**EXERCISE DETAILS**
Each line starting at the one that contains "B → nb.toNat ≤ 32 →" and ending at the one that contains "def Obligations.BfxWidthAbove32IsIllegal : Prop" must be returned exactly, and the rest of the listing is left out.

**TASK DATA**
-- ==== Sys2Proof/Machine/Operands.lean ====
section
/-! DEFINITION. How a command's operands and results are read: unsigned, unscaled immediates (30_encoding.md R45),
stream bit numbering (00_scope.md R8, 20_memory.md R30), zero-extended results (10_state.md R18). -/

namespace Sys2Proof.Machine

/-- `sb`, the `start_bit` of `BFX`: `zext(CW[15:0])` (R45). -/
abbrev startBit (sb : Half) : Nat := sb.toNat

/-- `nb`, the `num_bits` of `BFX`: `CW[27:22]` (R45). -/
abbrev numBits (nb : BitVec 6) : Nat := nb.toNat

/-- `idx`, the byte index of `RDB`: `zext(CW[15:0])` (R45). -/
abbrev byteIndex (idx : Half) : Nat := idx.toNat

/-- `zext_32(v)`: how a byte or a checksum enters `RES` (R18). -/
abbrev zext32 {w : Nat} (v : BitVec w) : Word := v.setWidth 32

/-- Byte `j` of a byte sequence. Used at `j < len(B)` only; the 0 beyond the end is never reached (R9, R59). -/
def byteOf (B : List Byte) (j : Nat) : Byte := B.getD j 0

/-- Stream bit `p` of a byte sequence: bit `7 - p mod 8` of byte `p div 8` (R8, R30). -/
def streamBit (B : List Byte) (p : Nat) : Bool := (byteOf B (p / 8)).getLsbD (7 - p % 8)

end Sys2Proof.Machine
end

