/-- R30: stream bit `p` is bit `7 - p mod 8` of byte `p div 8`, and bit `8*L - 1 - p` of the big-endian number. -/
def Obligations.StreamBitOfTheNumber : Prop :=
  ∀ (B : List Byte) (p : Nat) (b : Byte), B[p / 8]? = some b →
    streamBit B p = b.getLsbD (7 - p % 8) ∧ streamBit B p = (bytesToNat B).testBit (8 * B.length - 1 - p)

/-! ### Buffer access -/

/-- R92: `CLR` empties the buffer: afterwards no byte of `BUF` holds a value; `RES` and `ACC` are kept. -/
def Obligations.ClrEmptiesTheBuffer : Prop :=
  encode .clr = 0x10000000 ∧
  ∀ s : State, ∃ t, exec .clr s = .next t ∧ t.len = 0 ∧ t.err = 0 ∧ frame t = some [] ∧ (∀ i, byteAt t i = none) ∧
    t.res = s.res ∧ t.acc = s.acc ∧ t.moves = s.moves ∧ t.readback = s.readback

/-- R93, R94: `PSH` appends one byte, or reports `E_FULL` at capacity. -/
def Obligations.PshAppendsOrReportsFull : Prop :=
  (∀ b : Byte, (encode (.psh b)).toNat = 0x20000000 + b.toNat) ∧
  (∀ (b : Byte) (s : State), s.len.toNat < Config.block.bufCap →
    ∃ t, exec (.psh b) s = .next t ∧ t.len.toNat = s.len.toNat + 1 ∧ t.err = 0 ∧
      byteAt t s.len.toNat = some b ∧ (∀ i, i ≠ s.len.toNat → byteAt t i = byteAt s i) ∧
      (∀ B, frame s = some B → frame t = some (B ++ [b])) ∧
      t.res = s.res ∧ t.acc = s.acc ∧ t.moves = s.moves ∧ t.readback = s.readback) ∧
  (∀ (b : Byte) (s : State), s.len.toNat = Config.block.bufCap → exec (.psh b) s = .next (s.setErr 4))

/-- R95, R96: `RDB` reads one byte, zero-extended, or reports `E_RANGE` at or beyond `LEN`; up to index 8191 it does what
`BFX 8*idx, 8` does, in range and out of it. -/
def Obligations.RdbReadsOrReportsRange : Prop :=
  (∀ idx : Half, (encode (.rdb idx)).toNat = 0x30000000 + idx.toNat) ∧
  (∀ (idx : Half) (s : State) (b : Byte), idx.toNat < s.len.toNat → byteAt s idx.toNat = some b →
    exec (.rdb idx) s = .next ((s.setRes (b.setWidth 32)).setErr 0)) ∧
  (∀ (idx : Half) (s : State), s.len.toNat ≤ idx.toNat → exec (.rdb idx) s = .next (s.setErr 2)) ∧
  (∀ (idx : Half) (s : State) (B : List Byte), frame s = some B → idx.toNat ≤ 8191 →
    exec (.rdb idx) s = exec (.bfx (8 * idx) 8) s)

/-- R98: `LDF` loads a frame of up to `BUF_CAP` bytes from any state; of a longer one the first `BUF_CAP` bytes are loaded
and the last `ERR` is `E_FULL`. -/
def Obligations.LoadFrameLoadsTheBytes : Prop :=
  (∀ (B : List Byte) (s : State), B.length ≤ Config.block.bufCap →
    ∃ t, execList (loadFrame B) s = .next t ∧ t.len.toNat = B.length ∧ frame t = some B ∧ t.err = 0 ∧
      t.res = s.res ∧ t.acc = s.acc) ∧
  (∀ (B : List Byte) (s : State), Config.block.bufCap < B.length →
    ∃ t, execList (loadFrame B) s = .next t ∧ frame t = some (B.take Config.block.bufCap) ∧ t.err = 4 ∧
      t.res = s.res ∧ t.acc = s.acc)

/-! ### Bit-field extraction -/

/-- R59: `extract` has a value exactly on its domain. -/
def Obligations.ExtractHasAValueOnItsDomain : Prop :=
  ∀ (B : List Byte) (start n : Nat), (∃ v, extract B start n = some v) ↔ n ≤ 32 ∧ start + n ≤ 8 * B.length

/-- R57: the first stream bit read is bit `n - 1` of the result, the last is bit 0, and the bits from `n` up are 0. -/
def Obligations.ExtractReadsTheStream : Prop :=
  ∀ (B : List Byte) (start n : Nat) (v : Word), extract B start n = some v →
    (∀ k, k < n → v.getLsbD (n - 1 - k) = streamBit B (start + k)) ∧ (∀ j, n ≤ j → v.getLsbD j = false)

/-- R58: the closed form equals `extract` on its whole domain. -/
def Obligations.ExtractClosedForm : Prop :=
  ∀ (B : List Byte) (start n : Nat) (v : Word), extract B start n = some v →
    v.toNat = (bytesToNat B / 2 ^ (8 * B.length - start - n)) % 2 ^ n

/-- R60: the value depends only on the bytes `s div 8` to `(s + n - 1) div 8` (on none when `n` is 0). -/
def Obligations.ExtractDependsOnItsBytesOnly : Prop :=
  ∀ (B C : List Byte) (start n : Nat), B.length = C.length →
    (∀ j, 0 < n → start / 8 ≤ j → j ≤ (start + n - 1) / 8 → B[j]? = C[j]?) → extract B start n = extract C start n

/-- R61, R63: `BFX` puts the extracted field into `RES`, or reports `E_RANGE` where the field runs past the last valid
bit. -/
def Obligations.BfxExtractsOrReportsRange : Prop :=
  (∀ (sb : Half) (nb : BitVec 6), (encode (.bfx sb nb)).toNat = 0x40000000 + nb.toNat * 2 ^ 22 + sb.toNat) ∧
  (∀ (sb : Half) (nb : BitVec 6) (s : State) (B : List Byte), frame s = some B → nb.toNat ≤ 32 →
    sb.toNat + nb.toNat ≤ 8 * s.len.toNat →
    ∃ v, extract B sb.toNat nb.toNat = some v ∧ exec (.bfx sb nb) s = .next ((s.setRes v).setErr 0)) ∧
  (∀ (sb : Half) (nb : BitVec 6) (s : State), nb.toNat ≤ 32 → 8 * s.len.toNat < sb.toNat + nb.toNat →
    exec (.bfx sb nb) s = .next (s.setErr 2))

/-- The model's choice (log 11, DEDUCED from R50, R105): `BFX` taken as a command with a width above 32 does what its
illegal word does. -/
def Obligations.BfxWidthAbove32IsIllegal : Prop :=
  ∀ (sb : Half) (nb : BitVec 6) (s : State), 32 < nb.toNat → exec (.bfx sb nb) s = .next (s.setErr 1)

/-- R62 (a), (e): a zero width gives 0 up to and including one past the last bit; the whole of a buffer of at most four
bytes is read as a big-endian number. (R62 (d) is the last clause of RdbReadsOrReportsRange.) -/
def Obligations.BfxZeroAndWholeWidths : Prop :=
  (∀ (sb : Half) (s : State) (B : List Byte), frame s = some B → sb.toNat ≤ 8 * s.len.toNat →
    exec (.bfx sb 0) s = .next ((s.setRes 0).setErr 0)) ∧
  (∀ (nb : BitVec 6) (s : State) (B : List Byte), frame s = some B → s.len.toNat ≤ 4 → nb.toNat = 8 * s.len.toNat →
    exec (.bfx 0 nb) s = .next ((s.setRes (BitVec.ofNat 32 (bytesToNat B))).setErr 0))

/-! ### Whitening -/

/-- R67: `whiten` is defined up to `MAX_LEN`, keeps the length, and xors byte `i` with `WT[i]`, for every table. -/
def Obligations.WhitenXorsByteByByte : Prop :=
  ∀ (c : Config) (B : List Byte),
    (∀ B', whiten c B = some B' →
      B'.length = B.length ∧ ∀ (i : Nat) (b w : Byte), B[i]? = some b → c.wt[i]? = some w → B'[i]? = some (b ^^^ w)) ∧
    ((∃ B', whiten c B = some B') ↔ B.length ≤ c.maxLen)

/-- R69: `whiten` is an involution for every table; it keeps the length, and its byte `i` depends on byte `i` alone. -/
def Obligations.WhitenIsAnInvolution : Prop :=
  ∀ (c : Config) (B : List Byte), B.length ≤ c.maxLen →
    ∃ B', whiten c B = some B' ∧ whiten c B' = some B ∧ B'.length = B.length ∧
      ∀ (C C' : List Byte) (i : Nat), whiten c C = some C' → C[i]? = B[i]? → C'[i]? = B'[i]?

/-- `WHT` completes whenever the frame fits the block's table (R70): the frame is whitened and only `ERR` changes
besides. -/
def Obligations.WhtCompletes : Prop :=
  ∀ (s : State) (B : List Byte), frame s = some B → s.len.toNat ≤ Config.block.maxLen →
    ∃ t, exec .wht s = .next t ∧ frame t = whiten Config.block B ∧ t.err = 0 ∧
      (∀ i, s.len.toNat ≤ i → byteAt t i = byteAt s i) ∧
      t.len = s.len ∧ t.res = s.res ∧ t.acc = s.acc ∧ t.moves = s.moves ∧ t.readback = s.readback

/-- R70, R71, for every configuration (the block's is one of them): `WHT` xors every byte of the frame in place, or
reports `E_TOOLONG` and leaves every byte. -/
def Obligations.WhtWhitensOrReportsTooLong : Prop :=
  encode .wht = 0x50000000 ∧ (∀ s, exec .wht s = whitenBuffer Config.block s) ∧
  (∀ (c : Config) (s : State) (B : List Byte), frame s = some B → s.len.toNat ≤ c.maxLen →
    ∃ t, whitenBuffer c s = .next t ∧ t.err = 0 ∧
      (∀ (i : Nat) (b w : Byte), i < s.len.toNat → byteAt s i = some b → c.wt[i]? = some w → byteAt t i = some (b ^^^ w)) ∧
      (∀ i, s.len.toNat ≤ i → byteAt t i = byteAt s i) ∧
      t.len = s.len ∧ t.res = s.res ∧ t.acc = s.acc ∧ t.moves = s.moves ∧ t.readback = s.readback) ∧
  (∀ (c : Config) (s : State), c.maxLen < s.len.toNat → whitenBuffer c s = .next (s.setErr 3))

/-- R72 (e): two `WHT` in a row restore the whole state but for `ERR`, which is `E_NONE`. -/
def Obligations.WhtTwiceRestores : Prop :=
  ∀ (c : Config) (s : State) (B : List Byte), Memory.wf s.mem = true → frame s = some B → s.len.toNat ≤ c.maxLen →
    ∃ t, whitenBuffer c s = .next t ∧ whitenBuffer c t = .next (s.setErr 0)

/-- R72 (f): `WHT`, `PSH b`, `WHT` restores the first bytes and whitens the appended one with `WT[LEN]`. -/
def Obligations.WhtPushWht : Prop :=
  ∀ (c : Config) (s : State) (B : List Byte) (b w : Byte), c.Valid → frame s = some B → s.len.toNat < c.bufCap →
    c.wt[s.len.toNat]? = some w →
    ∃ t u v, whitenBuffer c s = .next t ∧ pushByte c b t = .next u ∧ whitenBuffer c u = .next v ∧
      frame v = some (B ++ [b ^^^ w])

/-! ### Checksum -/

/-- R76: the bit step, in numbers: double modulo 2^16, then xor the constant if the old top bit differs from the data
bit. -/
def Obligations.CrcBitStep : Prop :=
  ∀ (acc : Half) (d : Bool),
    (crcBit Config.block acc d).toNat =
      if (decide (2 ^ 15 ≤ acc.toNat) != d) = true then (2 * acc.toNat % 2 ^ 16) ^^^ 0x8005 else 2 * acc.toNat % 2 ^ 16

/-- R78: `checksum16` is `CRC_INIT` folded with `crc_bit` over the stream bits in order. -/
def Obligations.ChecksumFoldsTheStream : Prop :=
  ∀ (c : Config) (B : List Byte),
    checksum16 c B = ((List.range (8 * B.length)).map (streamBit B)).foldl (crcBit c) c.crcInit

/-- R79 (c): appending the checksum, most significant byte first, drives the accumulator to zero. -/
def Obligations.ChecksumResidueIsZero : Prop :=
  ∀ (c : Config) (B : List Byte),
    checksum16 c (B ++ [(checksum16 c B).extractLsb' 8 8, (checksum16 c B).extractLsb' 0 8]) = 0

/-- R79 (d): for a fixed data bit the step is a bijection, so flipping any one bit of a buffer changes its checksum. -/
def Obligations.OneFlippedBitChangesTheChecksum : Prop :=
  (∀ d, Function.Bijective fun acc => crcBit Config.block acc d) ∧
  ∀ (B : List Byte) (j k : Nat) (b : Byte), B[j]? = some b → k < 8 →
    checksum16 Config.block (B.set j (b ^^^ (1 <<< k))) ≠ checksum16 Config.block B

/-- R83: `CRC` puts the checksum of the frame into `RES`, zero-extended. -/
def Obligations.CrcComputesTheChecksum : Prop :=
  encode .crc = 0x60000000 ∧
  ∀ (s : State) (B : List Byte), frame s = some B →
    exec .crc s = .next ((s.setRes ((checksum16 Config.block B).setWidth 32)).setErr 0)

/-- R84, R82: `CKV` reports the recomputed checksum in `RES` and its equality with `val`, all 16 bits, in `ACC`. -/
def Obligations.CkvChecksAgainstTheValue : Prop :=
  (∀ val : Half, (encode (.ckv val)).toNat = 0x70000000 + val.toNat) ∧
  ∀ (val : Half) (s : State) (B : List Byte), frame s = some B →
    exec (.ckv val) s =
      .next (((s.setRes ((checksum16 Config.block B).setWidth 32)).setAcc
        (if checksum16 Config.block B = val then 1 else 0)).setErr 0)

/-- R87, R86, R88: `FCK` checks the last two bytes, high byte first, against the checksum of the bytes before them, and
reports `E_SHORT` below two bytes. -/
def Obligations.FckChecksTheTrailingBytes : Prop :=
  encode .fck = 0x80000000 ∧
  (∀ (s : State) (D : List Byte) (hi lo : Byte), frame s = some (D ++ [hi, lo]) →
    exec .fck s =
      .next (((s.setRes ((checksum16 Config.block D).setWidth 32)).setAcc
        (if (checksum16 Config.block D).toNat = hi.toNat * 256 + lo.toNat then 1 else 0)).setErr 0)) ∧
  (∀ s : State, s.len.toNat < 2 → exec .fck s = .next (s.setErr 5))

**ANSWER SECTION**
  (∀ (sb : Half) (nb : BitVec 6) (s : State) (B : List Byte), frame s = some B → nb.toNat ≤ 32 →
    sb.toNat + nb.toNat ≤ 8 * s.len.toNat →
    ∃ v, extract B sb.toNat nb.toNat = some v ∧ exec (.bfx sb nb) s = .next ((s.setRes v).setErr 0)) ∧
  (∀ (sb : Half) (nb : BitVec 6) (s : State), nb.toNat ≤ 32 → 8 * s.len.toNat < sb.toNat + nb.toNat →
    exec (.bfx sb nb) s = .next (s.setErr 2))

/-- The model's choice (log 11, DEDUCED from R50, R105): `BFX` taken as a command with a width above 32 does what its
illegal word does. -/
def Obligations.BfxWidthAbove32IsIllegal : Prop :=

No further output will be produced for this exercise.